# Оборвалась ось клавиш на Кировском баяне



## kostyuk (15 Сен 2020)

Уважаемые форумчане подскажите пожалуйста, может кто сталкивался с такой бедой. При демонтаже оси 1-2 ряда на Кировском цельнопланочном баяне она оборвалась внутри. Клавишный механизм идентичен Рубиновскому. Подскажите это можно вылечить?


----------



## vev (15 Сен 2020)

kostyuk, 
Форум Мир баяна в помощь... Было там и не раз


----------



## kostyuk (16 Сен 2020)

Перерыл я мир баяна, так ни чего не нашёл


----------



## Kuzalogly (16 Сен 2020)

Если серьёзно занимаетесь ремонтом- у Вас есть склад недобитых баянов. Если нет- искать убитый донор за недорого... .


----------



## kostyuk (16 Сен 2020)

Kuzalogly написал(а):


> Если серьёзно занимаетесь ремонтом- у Вас есть склад недобитых баянов. Если нет- искать убитый донор за недорого... .

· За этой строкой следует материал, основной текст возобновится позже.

-- ==== Sys2Proof/Machine/Dispatch.lean ====
section
/-! DEFINITION. The command multiplexer: one arm per command (spec/42_dispatch.md R96). -/

namespace Sys2Proof.Machine

def exec (i : Instr) (s : State) : Host.Outcome State Fault Refusal :=
  match i with
  | .getId => Sys2Proof.Machine.execGetId s
  | .getWeight => Sys2Proof.Machine.execGetWeight s

end Sys2Proof.Machine
end

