/-- R107, R121: an error takes the abort path: REJECT_REASON gets the error's code, `conn_state` goes to Closed, nothing
reaches the client, and TX, PAYLOAD and everything else of the machine stay as they were. R99, R100, R115: DISPATCH raises
`UnknownOpcode` for an empty body and for each of the 254 other opcodes, after PARSE has written BODY. The clauses
`crcUnit := none` (PARSE's CRC computation has ended) are the model's, read from the spec by inference (log entry 4), and
those on `schedule` and `active` are its choice (log entry 1). -/
def Obligations.ErrorTakesAbortPath : Prop :=
  ∀ (s : State) (n : Nat) (c : Conn) (acts : List HostAction),
    s.schedule = .process n :: acts → s.conns[n]? = some c → c.inst.ready = true →
    (∀ e : ErrorKind, c.inst.parse s.cfg = .err e → ∃ r : RejectReason,
      step s = .next { s with schedule := acts, conns := s.conns.set n { c with inst :=
        { c.inst with rejectReason := r, connState := .closed, crcUnit := none } } } ∧
      r.code = (match e with
        | .invalidHeader => 1#3
        | .invalidChecksum => 2#3
        | .truncatedFrame => 3#3
        | .unknownOpcode => 4#3)) ∧
    (∀ body : List Byte, c.inst.parse s.cfg = .ok body →
      body.head? ≠ some 0x90#8 → body.head? ≠ some 0xA0#8 →
      step s = .next { s with schedule := acts, active := none, conns := s.conns.set n { c with inst :=
        { c.inst with body := body, rejectReason := .unknownOpcode, connState := .closed, crcUnit := none } } } ∧
      RejectReason.unknownOpcode.code = 4#3)

/-- 20_memory section 7 and 43_transaction (inferences of the spec): the outcome of PROCESS depends on the request
buffer, `CRC_INIT` and `RESP_LEN_WIDTH` alone, whatever else the two machines hold. -/
def Obligations.OutcomeDependsOnRequestAlone : Prop :=
  ∀ (s₁ s₂ s₁' s₂' : State) (n₁ n₂ : Nat) (c₁ c₂ c₁' c₂' : Conn) (acts₁ acts₂ : List HostAction),
    s₁.Inv → s₂.Inv → s₁.schedule = .process n₁ :: acts₁ → s₂.schedule = .process n₂ :: acts₂ →
    s₁.conns[n₁]? = some c₁ → s₂.conns[n₂]? = some c₂ →
    c₁.inst.connState = .processing → c₂.inst.connState = .processing →
    c₁.inst.rxLen = c₂.inst.rxLen → (∀ a, c₁.inst.rx.readByte a = c₂.inst.rx.readByte a) →
    s₁.cfg.crcInit = s₂.cfg.crcInit → s₁.cfg.respLenWidth = s₂.cfg.respLenWidth →
    step s₁ = .next s₁' → step s₂ = .next s₂' → s₁'.conns[n₁]? = some c₁' → s₂'.conns[n₂]? = some c₂' →
    c₁'.inst.txFrame = c₂'.inst.txFrame ∧ c₁'.inst.rejectReason = c₂'.inst.rejectReason ∧
      c₁'.inst.connState = c₂'.inst.connState

/-! ### The host interface (spec/60_exceptions.md section 4) -/

/-- R126, R139: an accepted connection is a new one at the end, its instance in the reset state; the others, in whatever
state they are, are unchanged. -/
def Obligations.AcceptCreatesResetInstance : Prop :=
  (∀ (s : State) (acts : List HostAction) (p : Nat), s.schedule = .accept :: acts → s.listener = some p →
    step s = .next { s with schedule := acts, conns := s.conns ++ [Conn.reset] }) ∧
  Conn.reset.inst.connState.code = 0#2 ∧ Conn.reset.inst.rxLen = 0 ∧ (∀ a, Conn.reset.inst.rx.readByte a = none) ∧
  Conn.reset.inst.body = [] ∧ Conn.reset.inst.payload = [] ∧ Conn.reset.inst.txLen = 0 ∧
  (∀ a, Conn.reset.inst.tx.readByte a = none) ∧ Conn.reset.inst.rejectReason.code = 0#3 ∧
  Conn.reset.inst.faultMark = none

/-- 70_reset_and_hazards section 2 (R143's order): the listener is started on `PORT`, and only then are connections
accepted. That an accept before it changes nothing is the model's choice (log entry 1). -/
def Obligations.ListenerComesBeforeAccept : Prop :=
  (∀ (s : State) (acts : List HostAction), s.schedule = .listen :: acts →
    step s = .next { s with schedule := acts, listener := some s.cfg.port }) ∧
  (∀ (s : State) (acts : List HostAction), s.schedule = .accept :: acts → s.listener = none →
    step s = .next { s with schedule := acts })
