-- ==== Sys2Proof/Word.lean ====
section
/-!
DEFINITION. The machine's words and the one container the whole model uses: a sparse table of numbered
entries in canonical form.
-/

namespace Sys2Proof

/-- A byte (R11). -/
abbrev Byte := BitVec 8
/-- A 64-bit register or register-space word (R19, R288). -/
abbrev W64 := BitVec 64
/-- A 32-bit number: an instruction word, a handle, a sequence number. -/
abbrev W32 := BitVec 32
/-- A general register number (R288). -/
abbrev Reg := BitVec 5
/-- One word of the intake FIFO (R115). -/
abbrev IWord := BitVec 72

/-- A sparse table: entries in strictly rising order of their number, none equal to the default. -/
abbrev SMap (α : Type) := List (Nat × α)

/-- The entry numbered `k`, the default where the table lists none. -/
def SMap.get {α : Type} (d : α) (m : SMap α) (k : Nat) : α :=
  match m with
  | [] => d
  | (j, v) :: rest => if j = k then v else SMap.get d rest k

/-- The table without entry `k`. -/
def SMap.erase {α : Type} (m : SMap α) (k : Nat) : SMap α :=
  match m with
  | [] => []
  | (j, v) :: rest => if j = k then SMap.erase rest k else (j, v) :: SMap.erase rest k

/-- The table with `(k, v)` put before the first entry of a higher number. -/
def SMap.ins {α : Type} (m : SMap α) (k : Nat) (v : α) : SMap α :=
  match m with
  | [] => [(k, v)]
  | (j, w) :: rest => if k < j then (k, v) :: (j, w) :: rest else (j, w) :: SMap.ins rest k v

/-- Write entry `k`; writing the default removes it, so that equal tables are equal data. -/
def SMap.set {α : Type} [DecidableEq α] (d : α) (m : SMap α) (k : Nat) (v : α) : SMap α :=
  if v = d then SMap.erase m k else SMap.ins (SMap.erase m k) k v

/-- The canonical form of a sparse table. -/
def SMap.wf {α : Type} [DecidableEq α] (d : α) (m : SMap α) : Bool :=
  match m with
  | [] => true
  | (j, v) :: rest => (v != d) && (rest.all fun p => decide (j < p.1)) && SMap.wf d rest

end Sys2Proof
end

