/-- A command entry as the Pumphouse reads it from a command ring (R484). `payload` is its bytes 63:16, followed, with
INDIRECT, by the PLEN bytes read from the payload's host address. -/
structure CmdEntry where
  opcode : Nat
  flags : BitVec 16
  cseq : W32
  plen : Nat
  tag : BitVec 16
  rsv : W32
  payload : List Byte
deriving DecidableEq, Repr

/-- Where an uncorrectable buffer-memory error was met (R187): a word of the buffer's cell with this place in its chain, the
link of that cell, the owner entry, a bitmap word, the 32-byte unit of the cistern (block × 128 + unit), or both next-block
links of a block. -/
inductive BufErr where
  | data (cell : Nat)
  | link (cell : Nat)
  | owner | bitmap
  | cisternRecord (unit : Nat)
  | cisternLinks
deriving DecidableEq, Repr

/-- Which memory shows an error to a core's load (R276). -/
inductive CoreArray where
  | l1i | l1dClean | l1dDirty | l1dTag | l2Clean | l2Dirty | l2Tag | scratch
  /-- A basin word of the buffer window (R263). -/
  | basin
  /-- A single-bit error that is corrected: 1 L1D, 2 L2, 3 scratch. -/
  | corrected (array : Nat)
deriving DecidableEq, Repr

/-- What the link partner offers in Clause 73: its modes, one bit per mode of R78, and its RS-FEC request (R94). -/
structure Partner where
  modes : BitVec 8
  rsfec : Bool
deriving DecidableEq, Repr

/-- A link loss's kind (R98, R110). -/
inductive LossKind where
  | lock | fault | module
deriving DecidableEq, Repr

/-- The data set of an Announce message: what the best master clock algorithm compares (R52, log 152). -/
structure PtpSet where
  prio1 : Nat := 128
  cls : Nat := 248
  accuracy : Nat := 254
  variance : Nat := 65535
  prio2 : Nat := 128
  id : Nat := 0
  steps : Nat := 0
deriving DecidableEq, Repr

/-- What every PTP message names: its transport (0 Layer 2, 1 UDP over IPv4, 2 UDP over IPv6), its domain and the port
identity of its source (R52). -/
structure PtpHdr where
  transport : Nat
  domain : Nat
  src : Nat
deriving DecidableEq, Repr

/-- A PTP message received by the slave, with the times its measurement needs in nanoseconds (R52, R58). A Delay_Resp names
the sequence number of its request, and whether the request's port identity is the device's. -/
inductive PtpMsg where
  | announce (d : PtpSet)
  | sync (seq : Nat) (twoStep : Bool) (t1 t2 : Nat) (intervalNs : Nat)
  | followUp (seq : Nat) (t1 : Nat)
  | delayResp (seq : Nat) (mine : Bool) (t4 : Nat)
deriving DecidableEq, Repr

/-- An application advertised by a CMIS module (R106): the host mode it names and its lane count. -/
structure ModApp where
  code : W32
  mode : Nat
deriving DecidableEq, Repr

/-- The CMIS pages read from a module (R103). -/
structure ModPages where
  rev : Byte
  powerClass : Nat
  fast : Bool
  powerUpNs : Nat
  apps : List ModApp
deriving DecidableEq, Repr

/-- A firmware image: the 512 header bytes and the body (R512). -/
structure FwImage where
  header : List Byte
  body : List Byte
deriving DecidableEq, Repr

/-- A flash slot as it is read: its image and the two bytes of its state sector (R511, R514). -/
structure FlashSlot where
  image : Option FwImage
  tries : Byte
  confirmed : Byte
deriving DecidableEq, Repr

/-- What a cold priming meets (R506-R510): straps, slots, and the outcome of the tests. -/
structure PrimingObs where
  bootSrc : BitVec 2
  pcieMode : BitVec 2
  strapSafe : Bool
  slotA : FlashSlot
  slotB : FlashSlot
  badCores : List Nat
  badClusters : List Nat
  sramFatal : Bool
  badPcs : List Nat
  trngOk : Bool
deriving DecidableEq, Repr

/-- A parse graph record of PARSE_GRAPH_LOAD (R133, R499). -/
inductive GraphRec where
  | state (idx : Nat) (entry : W64)
  | tcam (idx : Nat) (entry : BitVec 128)
  | extract (idx : Nat) (ops : List (Nat × Nat × Nat))
deriving DecidableEq, Repr

/-- One operation of TABLE_BATCH: a TBL_CMD image with its key and data words (R397, R499). -/
structure TblOp where
  cmd : W64
  keys : List W64
  data : List W64
deriving DecidableEq, Repr
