-- ==== Sys2Proof/Decode.lean ====
section
/-!
DEFINITION. The command that a word of the opcode table spells. This block takes commands and decodes no words: no row
of the table gives bits, so no word spells a command.
-/

namespace Sys2Proof

/-- The command a word spells: none. -/
def decodeTableWord (_nbits _w : Nat) : Option Instr := none

end Sys2Proof
end

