/-- A journal entry (R203-R205), with the slot index of its header slot. -/
inductive JEntry where
  | emit (slot handle queue : Nat) (mc ts : Bool) (timed : Option Nat) (ops : Nat) (edit : List Byte)
  | deliver (slot handle : Nat) (host : Bool) (primary : Bool) (ring reason trunc : Nat)
  | count (slot counter : Nat) (finalLen : Bool) (pkts : Nat) (bytes : W64)
  | ledger (slot account ctr : Nat) (finalLen tx : Bool) (emitRef : Nat) (value : W64)
  | table (slot tbl op klen dlen : Nat) (keys data : List W64)
  | context (slot ctx : Nat) (qmask : Nat)
  | free (slot handle : Nat)
deriving DecidableEq, Repr

/-- The effects of a run until they are committed or discarded (R36, R240). -/
structure RunSt where
  journal : List JEntry := []
  used : Nat := 0
  copies : Nat := 0
  bufs : List Nat := []
  held : List Nat := []
  passed : List Nat := []
  /-- Forwarded quarters read inside sections: context × 4 + quarter, writer packet (R219, R234). -/
  reads : List (Nat × Nat) := []
  hasLock : Bool := false
deriving DecidableEq, Repr

/-- A journal in the pending store (R209). -/
structure PendJ where
  pkt : Nat
  run : RunSt
  reason : Nat
  reserved : Bool
  /-- For the replacement journals of R232: the disposition they carry. -/
  forced : Option Nat := none
deriving DecidableEq, Repr

/-- A RETIRE or a replacement journal that waits for room (R209). -/
structure StoreWait where
  pkt : Nat
  thread : Option Nat
  run : RunSt
  reason : Nat
  forced : Option Nat
deriving DecidableEq, Repr

/-- A commit record in a lane's share of the write-ahead log (R211, R214): the packet with its journal. -/
structure WalRec where
  pkt : Nat
  domain : Nat
  seq : W32
  j : PendJ
deriving DecidableEq, Repr

/-- An order domain (R200, R237, R244). -/
structure Dom where
  nextSeq : W32 := 0
  commitSeq : W32 := 0
  voids : List W32 := []
  live : Nat := 0
  since : Nat := 0
  stalled : Bool := false
  switch : Option W32 := none
deriving DecidableEq, Repr

/-- The armed version fence (R236). -/
structure Fence where
  version : Nat
  first : Nat
  count : Nat
  breaks : Nat
  drainEnd : Option Nat
  /-- A drain has set the switch point of every domain that had none (R238). -/
  rest : Bool := false
  /-- The cluster whose drain the fence governs (R238). -/
  drainCl : Nat := 12
deriving DecidableEq, Repr

/-- ORDER_CONFIG (R243). -/
structure OrderCfg where
  affinityWait : Nat := 100
  excHost : Nat := 0
  excRing : Nat := 0
  fenceDrain : Nat := 10
  stallTime : Nat := 50
deriving DecidableEq, Repr

/-- The order counters (R242). -/
structure OrderCnt where
  replaysCounted : W64 := 0
  replaysUncounted : W64 := 0
  cascades : W64 := 0
  orderYield : W64 := 0
  replayLimit : W64 := 0
  journalOverflow : W64 := 0
  retireStall : W64 := 0
  weirUncharged : W64 := 0
  fenceBreak : W64 := 0
  commits : SMap W64 := []
deriving DecidableEq, Repr
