def State.dropCell (s : State) (c : Nat) : State :=
  let b := c / cellsPerBank
  { s with basin := { s.basin with
      used := SMap.set [] s.basin.used b ((SMap.get [] s.basin.used b).filter (· ≠ c % cellsPerBank)) } }

/-- Cells in use: all banks. -/
def State.usedCells (s : State) : Nat := total (s.basin.used.map fun e => e.2.length)

/-- The next bank with a free cell after `b`, in ascending order modulo 16 (R166). -/
def State.nextBank (s : State) (b : Nat) : Option Nat :=
  ((List.range 16).map fun k => (b + 1 + k) % 16).find? fun k => (s.freeCell k).isSome

/-- The bank of the next request of a requester with home banks, a well (0-7) or a pump's refill path (8-15): the home bank
of its toggle, the other, or the lowest-numbered one that has a free cell (R166). -/
def State.homeBank (s : State) (who : Nat) : Option Nat :=
  let w := who % 8
  let a := 2 * w + (SMap.get false s.basin.toggle who).toNat
  let b := 2 * w + 1 - (SMap.get false s.basin.toggle who).toNat
  if (s.freeCell a).isSome then some a
  else if (s.freeCell b).isSome then some b
  else (List.range 16).find? fun k => (s.freeCell k).isSome

/-- A bank's requesters in order (R166). -/
def bankOrder (b : Nat) : List Nat :=
  [b / 2, 8 + b / 2] ++ ((List.range 8).filter fun w => w ≠ b / 2) ++ [16, 17]

/-- A request has been sent to a bank: a home bank's flips the requester's toggle (R166). -/
def State.requested (s : State) (who b : Nat) : State :=
  { s with basin := { s.basin with
      toggle := if who < 16 ∧ b / 2 = who % 8 then SMap.set false s.basin.toggle who (!SMap.get false s.basin.toggle who)
        else s.basin.toggle } }

/-- A bank has granted a requester: its pointer moves on, a requester without home banks keeps the bank, and a bank without a
free cell has lost its pending requests (R166, R167). -/
def State.granted (s : State) (who b : Nat) : State :=
  let gone := if (s.freeCell b).isSome then [] else (SMap.get [] s.basin.reqs b).map (·.pkt)
  { s with basin := { s.basin with
      bankPtr := SMap.set 0 s.basin.bankPtr b (((bankOrder b).idxOf who + 1) % 11)
      rrPort := if 16 ≤ who then SMap.set 15 s.basin.rrPort who b else s.basin.rrPort
      lostReqs := gone.foldl insNat s.basin.lostReqs } }

/-- The bank a requester's next cell comes from: a grant asked for outside a frame is made at once, when its bank has a free
cell (log 162). -/
def State.bankFor (s : State) (who : Nat) : Option Nat :=
  if who < 16 then s.homeBank who else s.nextBank (SMap.get 15 s.basin.rrPort who)
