/-- COMMIT_SEQ moves past the void numbers that follow it (R211). -/
def skipVoids (d : Dom) (fuel : Nat) : Dom :=
  match fuel with
  | 0 => d
  | n + 1 =>
    if d.voids.contains d.commitSeq then
      skipVoids { d with commitSeq := d.commitSeq + 1, voids := d.voids.filter (· ≠ d.commitSeq) } n
    else d

/-- The packet at COMMIT_SEQ is done: COMMIT_SEQ advances (R211, R244). -/
def Dom.advance (d : Dom) (dt : Nat) : Dom :=
  let d1 := skipVoids { d with commitSeq := d.commitSeq + 1 } d.voids.length
  { d1 with live := d1.live - 1, since := dt, stalled := false }

/-- A sequence number becomes void: it counts as committed with no effect (R26). -/
def Dom.void (d : Dom) (seq : W32) (dt : Nat) : Dom :=
  if d.commitSeq = seq then d.advance dt else { d with voids := seq :: d.voids, live := d.live - 1 }

/-- The packet is the oldest uncommitted one of its domain (R25). -/
def State.oldest (s : State) (p : Nat) : Bool := (s.pkt p).hasSeq && (s.dom (s.pkt p).domain).commitSeq = (s.pkt p).seq

/-- The packets of a domain that are uncommitted. -/
def State.domPkts (s : State) (d : Nat) : List Nat :=
  (s.order.pkts.filter fun e => e.2.hasSeq && e.2.domain = d && e.2.st ≠ .finished).map Prod.fst

/-! ### Version fences (R236, R239) -/

def Fence.covers (f : Fence) (d : Nat) : Bool := f.first ≤ d && d < f.first + f.count

/-- The switch point of a fenced domain. -/
def State.switchOf (s : State) (f : Fence) (d : Nat) : Option W32 :=
  match (s.dom d).switch with
  | some x => some x
  | none => if f.rest then some 0 else none

/-- Disarm the fence: every switch point goes. -/
def State.disarm (s : State) : State :=
  s.updOrder fun o => { o with fence := none, doms := o.doms.map fun e => (e.1, { e.2 with switch := none }) }

/-- The fence completes when every fenced domain has its switch point and has committed up to it (R239). -/
def State.fenceCheck (s : State) : State :=
  match s.order.fence with
  | none => s
  | some f =>
    let all := (List.range f.count).all fun k =>
      match s.switchOf f (f.first + k) with
      | some x => !seqBefore (s.dom (f.first + k)).commitSeq x
      | none => false
    if all then s.disarm.event 0x0401 [(1, 0), (2, f.version), (4, f.breaks)] else s

/-! ### Trace (R571) -/

/-- A record enters a cluster's trace buffer: a full one drops it, or its oldest record. -/
def State.tracePut (s : State) (c : Nat) (r : TraceRec) : State :=
  let tr := (s.cl c).trace
  if tr.recs.length < 4096 then s.updCl c fun x => { x with trace := { tr with recs := tr.recs ++ [r] } }
  else if tr.filter.getLsbD 24 then s.updCl c fun x => { x with trace := { tr with drops := tr.drops + 1 } }
  else s.updCl c fun x => { x with trace := { tr with recs := tr.recs.drop 1 ++ [r], wrapped := true } }

/-- Write a trace record of a thread, when its cluster's mode and filter take it. -/
def State.traceRec (s : State) (t kind detail : Nat) (addr : W64) : State :=
  let c := clusterOf t
  let tr := (s.cl c).trace
  let wanted := if kind = 0 then tr.mode % 2 = 1 else 2 ≤ tr.mode
  if wanted && tr.filter.getLsbD (coreOf t % 16) && tr.filter.getLsbD (16 + t % 8) then
    s.tracePut c ⟨t, kind, detail, BitVec.ofNat 32 s.dt, addr⟩
  else s

/-- DOMAIN in [15:0] and SEQ in [47:16] (R571). -/
def State.runId (s : State) (p : Nat) : W64 :=
  BitVec.ofNat 64 ((s.pkt p).domain + 65536 * (s.pkt p).seq.toNat)

/-! ### The dispatch list (R197) -/

/-- `p` goes before `q`: replays first; then in order of parser completion, which within a domain is the order of the
sequence numbers. -/
def State.listBefore (s : State) (p q : Nat) : Bool :=
  if (s.rc p).isReplay != (s.rc q).isReplay then (s.rc p).isReplay else decide ((s.pkt p).parseNo < (s.pkt q).parseNo)
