-- ==== Sys2Proof/Machine/Caches.lean ====
section
/-!
DEFINITION. The caches of a core and its cluster: lookup, replacement, fills, write-backs, maintenance, prefetch and
the store buffer (R254, R255, R265-R273, R276).
-/

namespace Sys2Proof.Machine

/-! ### Tree pseudo-LRU (R266) -/

/-- Set or clear bit `k` of a number. -/
def putBit (b k : Nat) (v : Bool) : Nat :=
  if b.testBit k = v then b else if v then b + 2 ^ k else b - 2 ^ k

/-- Turn the tree's bits away from a way: bit n − 1 belongs to node n; 1 names the upper half. -/
def plruTouch (bits levels way : Nat) : Nat :=
  ((List.range levels).foldl (fun (acc : Nat × Nat) k =>
    let d := way / 2 ^ (levels - 1 - k) % 2
    (putBit acc.1 (acc.2 - 1) (d = 0), 2 * acc.2 + d)) (bits, 1)).1

/-- The way the tree names among the ways below `limit` (log 13). -/
def plruVictim (bits levels limit : Nat) : Nat :=
  ((List.range levels).foldl (fun (acc : Nat × Nat) k =>
    let half := 2 ^ (levels - 1 - k)
    if bits.testBit (acc.1 - 1) && acc.2 + half < limit then (2 * acc.1 + 1, acc.2 + half)
    else (2 * acc.1, acc.2)) (1, 0)).2

/-! ### Shares of the shared buffers (R254) -/

def shareOf (c : CoreSt) (cap entries : Nat) : Nat := if c.dynamic then cap else entries / 8

/-! ### Lines -/

/-- Bytes merged into a line, with their dirty bits. -/
def mergeBytes (old new : List Byte) (mask : BitVec 64) : List Byte :=
  (List.range 64).map fun k => if mask.getLsbD k then new.getD k 0 else old.getD k 0

/-- The mask of `n` bytes at offset `o`. -/
def byteMask (o n : Nat) : BitVec 64 := BitVec.ofNat 64 ((2 ^ n - 1) * 2 ^ o)

/-- Write the dirty bytes of a line to HBM; its poison goes with it (R267, R276). -/
def HbmMem.putLine (m : HbmMem) (ln : Line) : HbmMem :=
  let m1 := (List.range 64).foldl (fun acc k =>
    if ln.dirty.getLsbD k then acc.setByte (64 * ln.no + k) (ln.data.getD k 0) else acc) m
  if ln.poison then m1.mark (64 * ln.no) 64
  else { m1 with poison := m1.poison.filter fun u =>
    !(u = 2 * ln.no && ln.dirty.toNat % 2 ^ 32 = 2 ^ 32 - 1)
      && !(u = 2 * ln.no + 1 && ln.dirty.toNat / 2 ^ 32 = 2 ^ 32 - 1) }

/-! ### The L2 (R265, R267) -/

def State.updL2 (s : State) (c : Nat) (f : L2St → L2St) : State := s.updCl c fun k => { k with l2 := f k.l2 }

/-- Ways that serve as cache. -/
def State.l2Ways (s : State) (c : Nat) : Nat := 16 - (s.cl c).scratchWays

def L2St.way (x : L2St) (no ways : Nat) : Option Nat :=
  (List.range ways).find? fun w => match SMap.get none x.lines (no % 4096 * 16 + w) with
    | some ln => ln.no = no
    | none => false

def State.l2Has (s : State) (c no : Nat) : Bool := ((s.cl c).l2.way no 16).isSome

def L2St.put (x : L2St) (w : Nat) (ln : Line) : L2St :=
  { x with
    lines := SMap.set none x.lines (ln.no % 4096 * 16 + w) (some ln)
    lru := SMap.set 0 x.lru (ln.no % 4096) (BitVec.ofNat 15 (plruTouch (SMap.get 0 x.lru (ln.no % 4096)).toNat 4 w)) }

/-- The way of a set that takes a new line. -/
def L2St.victim (x : L2St) (set ways : Nat) : Nat :=
  match (List.range ways).find? fun w => (SMap.get none x.lines (set * 16 + w)).isNone with
  | some w => w
  | none => plruVictim (SMap.get 0 x.lru set).toNat 4 ways

/-- Install a line in the L2; a dirty victim is written back to HBM. -/
def State.l2Install (s : State) (c : Nat) (ln : Line) : State :=
  let w := (s.cl c).l2.victim (ln.no % 4096) (s.l2Ways c)
  let s1 := match SMap.get none (s.cl c).l2.lines (ln.no % 4096 * 16 + w) with
    | some v =>
      if v.dirty ≠ 0 then (s.updMem fun m => m.putLine v).updL2 c fun x => { x with writebacks := x.writebacks + 1 }
      else s
    | none => s
  s1.updL2 c fun x => x.put w ln

/-- The line's bytes and poison as the L2 gives them, fetched from HBM on a miss. -/
def State.l2Get (s : State) (c no : Nat) : State × Line :=
  match (s.cl c).l2.way no 16 with
  | some w =>
    match SMap.get none (s.cl c).l2.lines (no % 4096 * 16 + w) with
    | some ln => (s.updL2 c fun x => x.put w ln, ln)
    | none => (s, ⟨no, List.replicate 64 0, 0, false⟩)
  | none =>
    let ln : Line := ⟨no, s.mem.read (64 * no) 64, 0, s.mem.poisoned (64 * no) 64⟩
    (s.l2Install c ln, ln)

/-- Dirty bytes of an L1D line reach the L2 (R267). -/
def State.l2Merge (s : State) (c : Nat) (ln : Line) : State :=
  let (s1, old) := s.l2Get c ln.no
  match (s1.cl c).l2.way ln.no 16 with
  | some w => s1.updL2 c fun x => x.put w
      ⟨ln.no, mergeBytes old.data ln.data ln.dirty, old.dirty ||| ln.dirty, old.poison || ln.poison⟩
  | none => s1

Там только с шестого Рубина гриф подойдёт, а у меня такого как раз и нет, есть пятый и седьмой


----------



## Ferrum (8 Ноя 2020)

Здравствуйте. Посмотрю в залежах. есть точно от 302 тулы, и еще какой-то. Если еще актуально - сфоткаю.


----------



## gerborisov (8 Ноя 2020)

Это ж как нужно было тянуть... Вращать нужно при демонтаже. Можно аккуратно протолкнуть другой проволокой, чуть меньшего диаметра или подцепить круглогубцами между клавиш.


----------